M.Parisi, R.Nuttall, D.Naiman, G.Bouffard, J.Malley, J.Andrews, S.Eastman, B.Oliver, Paucity of genes on the Drosophila X chromosome showing male-biased expression, (Science 299: 697-700; 2003).

The Parisi et al. (2003, 2004) experiments used arrays of approx. 14,000 PCR amplicons. The amplified probes (average length 450 bp) corresponded to predicted exons of all genes in D. melanogaster genome release 1.0. The array platform is described under GEO Platform GPL20 and the individual hybridization results are available under GEO accessions GSM2456, GSM2457, GSM2458, GSM2459, GSM2460, GSM2461, GSM2462, GSM2463, GSM2464, GSM2465, GSM2466, GSM2467.

The first 4 of the above accessions are for whole males vs. whole females, the next 4 are for gonadectomized males vs. gonadectomized females, and the final 4 are for testes vs. ovaries. In all cases 4 replicate hybridizations were performed, including biological and dye-swap replicates. All hybridizations used 5-7 day old flies of the y1w67c strain.

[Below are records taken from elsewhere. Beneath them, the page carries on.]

-- ==== Sys2Proof/Syntax.lean ====
section
/-! DEFINITION. Every row of the opcode table as one constructor of `Instr`: the 297 encoded words with the fields of
their format (03 R37), and the 94 events of the device with what they act on (95). -/

namespace Sys2Proof

/-- Format V3 (03 R37). -/
structure V3 where
  c : BitVec 1
  w : BitVec 1
  d : BitVec 7
  a : BitVec 7
  b : BitVec 7
  deriving DecidableEq, Repr

/-- Format VI (03 R37). -/
structure VI where
  c : BitVec 1
  w : BitVec 1
  d : BitVec 7
  a : BitVec 7
  i : BitVec 7
  deriving DecidableEq, Repr

/-- Format P (03 R37). -/
structure P3 where
  c : BitVec 1
  pd : BitVec 4
  pa : BitVec 4
  a : BitVec 7
  b : BitVec 7
  deriving DecidableEq, Repr

/-- Format S without its FN field (03 R37, R52). -/
structure SF where
  c : BitVec 1
  d : BitVec 6
  a : BitVec 6
  b : BitVec 6
  deriving DecidableEq, Repr

/-- Format SI (03 R37). -/
structure SI where
  c : BitVec 1
  d : BitVec 6
  a : BitVec 6
  i : BitVec 10
  deriving DecidableEq, Repr

/-- Format X (03 R37). -/
structure XF where
  c : BitVec 1
  v : BitVec 7
  s : BitVec 6
  k : BitVec 12
  deriving DecidableEq, Repr

/-- Format M (03 R37, R43). -/
structure MF where
  c : BitVec 1
  t : BitVec 7
  a : BitVec 7
  sb : BitVec 6
  ord : BitVec 2
  sco : BitVec 3
  deriving DecidableEq, Repr

/-- Format AT without OP and without the order, which the major gives (03 R37, R43). -/
structure AT where
  c : BitVec 1
  t : BitVec 7
  a : BitVec 7
  sb : BitVec 6
  deriving DecidableEq, Repr

/-- Format B (03 R37, R44). -/
structure BF where
  pg : BitVec 4
  n : BitVec 1
  off : BitVec 19
  deriving DecidableEq, Repr

/-- What the error correction found (12 R243, R244): in the data of the request performed, or, with any request, elsewhere. -/
inductive Ecc where
  | clean
  | corrected
  | uncorrectable
  /-- One corrected in any store of the device. -/
  | correctedIn
  /-- A word of memory, by address / 4, that cannot be corrected: what reads it finds out. -/
  | memoryLost (word : Nat)
  /-- A word of a crew's scratchpad that cannot be corrected. -/
  | scratchLost (crew word : Nat)
  /-- Data that are lost where they stand: the compartment, and UNIT, WHERE and PA of the record (12 R245). -/
  | dataLost (comp unit where' pa : Nat)
  deriving DecidableEq, Repr

/-- An announcement of a proposal on the bell plane (08 R169, 16 R285). -/
structure Announcement where
  id : BitVec 32
  group : Nat
  key : BitVec 32
  value : BitVec 32
  target : Nat
  close : Nat
  fromCoach : Nat
  fromCore : Nat
  deriving DecidableEq, Repr

/-- An objection to a proposal (08 R173), or the automatic one of a full inbox (16 R287). -/
structure Objection where
  id : BitVec 32
  group : Nat
  unheard : Bool
  team : Nat
  deriving DecidableEq, Repr

/-- A change of one rank of a group (08 R174): a member placed, or the rank vacated. -/
structure Membership where
  group : Nat
  rank : Nat
  member : Option (BitVec 32)
  team : Nat
  /-- It takes effect now; it has been requested before. -/
  effective : Bool := false
  deriving DecidableEq, Repr

/-- A posted write or reduction from a peer (21 R317, R320). -/
structure RemoteWrite where
  stream : Nat
  coach : Nat
  owner : Nat
  seq : Nat
  addr : Nat
  mask : BitVec 64
  data : List (BitVec 8)
  red : Option Nat
  deriving DecidableEq, Repr

/-- A read or atomic request from a peer (21 R317): `op` is the OP code of an atomic with its operand words. -/
structure RemoteRead where
  stream : Nat
  coach : Nat
  owner : Nat
  tag : Nat
  addr : Nat
  size : Nat
  op : Option (Nat × List (BitVec 32))
  deriving DecidableEq, Repr

/-- How a read or atomic request ended at its target (21 R317, R321, R322). -/
inductive ReplyStatus where
  | ok
  | access
  | dataUncorr
  | unreachable
  deriving DecidableEq, Repr

/-- Why a target refused a message (21 R320, R322). -/
inductive RefuseReason where
  | full
  | access
  deriving DecidableEq, Repr

/-- What a refusal names: the sequence of a write, or the tag of a request (21 R317). -/
inductive Refused where
  | seq (q : Nat)
  | tag (t : Nat)
  deriving DecidableEq, Repr

/-- A message carried by a flit (21 R317) or by the bell lane (16 R285). -/
inductive FabMsg where
  | write (m : RemoteWrite)
  | read (m : RemoteRead)
  | reply (tag : Nat) (status : ReplyStatus) (data : List (BitVec 8))
  | ack (stream coach below : Nat)
  | refusal (stream coach : Nat) (what : Refused) (reason : RefuseReason)
  | retire (stream coach : Nat)
  deriving DecidableEq, Repr

/-- A flit as received or sent (21 R315): `crcOk` is the outcome of its CRC after correction, `dest` the coach it is for, `credit`
the counts of CREDIT, by class: the sub-links, and 4 for the relay class. -/
structure Flit where
  lseq : BitVec 12
  kind : BitVec 4
  sub : BitVec 2
  relay : Bool
  crcOk : Bool
  dest : Nat
  msgs : List FabMsg
  credit : List Nat := []
  deriving DecidableEq, Repr

/-- What a Postmaster service leaves: s0 to s3 and the bytes it wrote through the team's context (07 R140). -/
structure ServiceResult where
  s0 : BitVec 32
  s1 : BitVec 32
  s2 : BitVec 32
  s3 : BitVec 32
  writes : List (Nat × List (BitVec 8))
  deriving DecidableEq, Repr

/-- A host access through VF BAR 2 (21 R325). -/
inductive Bar2Access where
  | read (addr len : Nat)
  | write (addr : Nat) (data : List (BitVec 8))
  deriving DecidableEq, Repr

/-- What level-2 software, which runs on the Postmaster's cores alone (02 R31), does to a compartment by the level-2 forms of MTC,
TLBI and HARVEST (02 R30, 07 R137, 12 R242). -/
inductive Level2 where
  /-- MTC of 0x300 + reg: the heap window. -/
  | heap (comp reg : Nat)
  /-- TLBI of kind 2 or 3. -/
  | tlbi (kind : Nat)
  /-- HARVEST of intermediate pages. -/
  | harvest (pages : Nat)
  deriving DecidableEq, Repr

/-- What a register write from outside the cores names (21 R325, R326, 22 R332, R339, 12 R233, 21 R322), what level 2 does besides,
and a recording breakpoint of gusdb (14 R261) set or cleared at an address for a team. -/
inductive RegTarget where
  | dev (off : Nat)
  | vf (comp off : Nat)
  | vfConfig (comp reg : Nat)
  | desc (comp off : Nat)
  | xlate (comp off : Nat)
  | exportBase (comp idx : Nat)
  | exportLimit (comp idx : Nat)
  | level2 (a : Level2)
  | rbreak (comp team : Nat) (on : Bool)
  deriving DecidableEq, Repr

/-- A compartment descriptor's fields (22 R332). -/
structure Descriptor where
  state : Nat
  op : Nat
  result : Nat
  flags : BitVec 8
  clusters : BitVec 16
  tenancy : Nat
  xlate : Nat
  resv : Nat
  resvsz : Nat
  trace : Nat
  tracesz : Nat
  power : Nat
  memshare : Nat
  keyid : Nat
  polkey : Nat
  reservedZero : Bool
  deriving DecidableEq, Repr

/-- An SPDM request at the SCE's mailbox (22 R336): session, slot, two parameters and the body. -/
structure Spdm where
  session : Nat
  slot : Nat
  p1 : Nat
  p2 : Nat
  body : List (BitVec 8)
  deriving DecidableEq, Repr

In Sebida, the testes/ovaries ratios given by the authors in the supplementary data to their 2003 paper are provided. In addition, we also calculated average ratios over all hybridizations listed as GEO accessions above and provide these as Parisi (2004) data. There may be slight differences between the testes/ovaries ratio from 2003 and that of 2004, even though they are based on the same data. This is due to slight differences in the way the averages were calculated and the fact that Parisi et al. (2003) only considered probes for which a good signal was available in all replicates. For the 2004 calculations, probes without signal were treated as missing data. P-values were calculated from the raw data given in the GEO accessions using a Bayesian method (BAGEL) developed by Jeffrey Townsend.

In cases where there was more then one probe per gene, we used the average over all probes. Note that the ratios presented in Sebida are straight ratios and not ln or log2 transformations.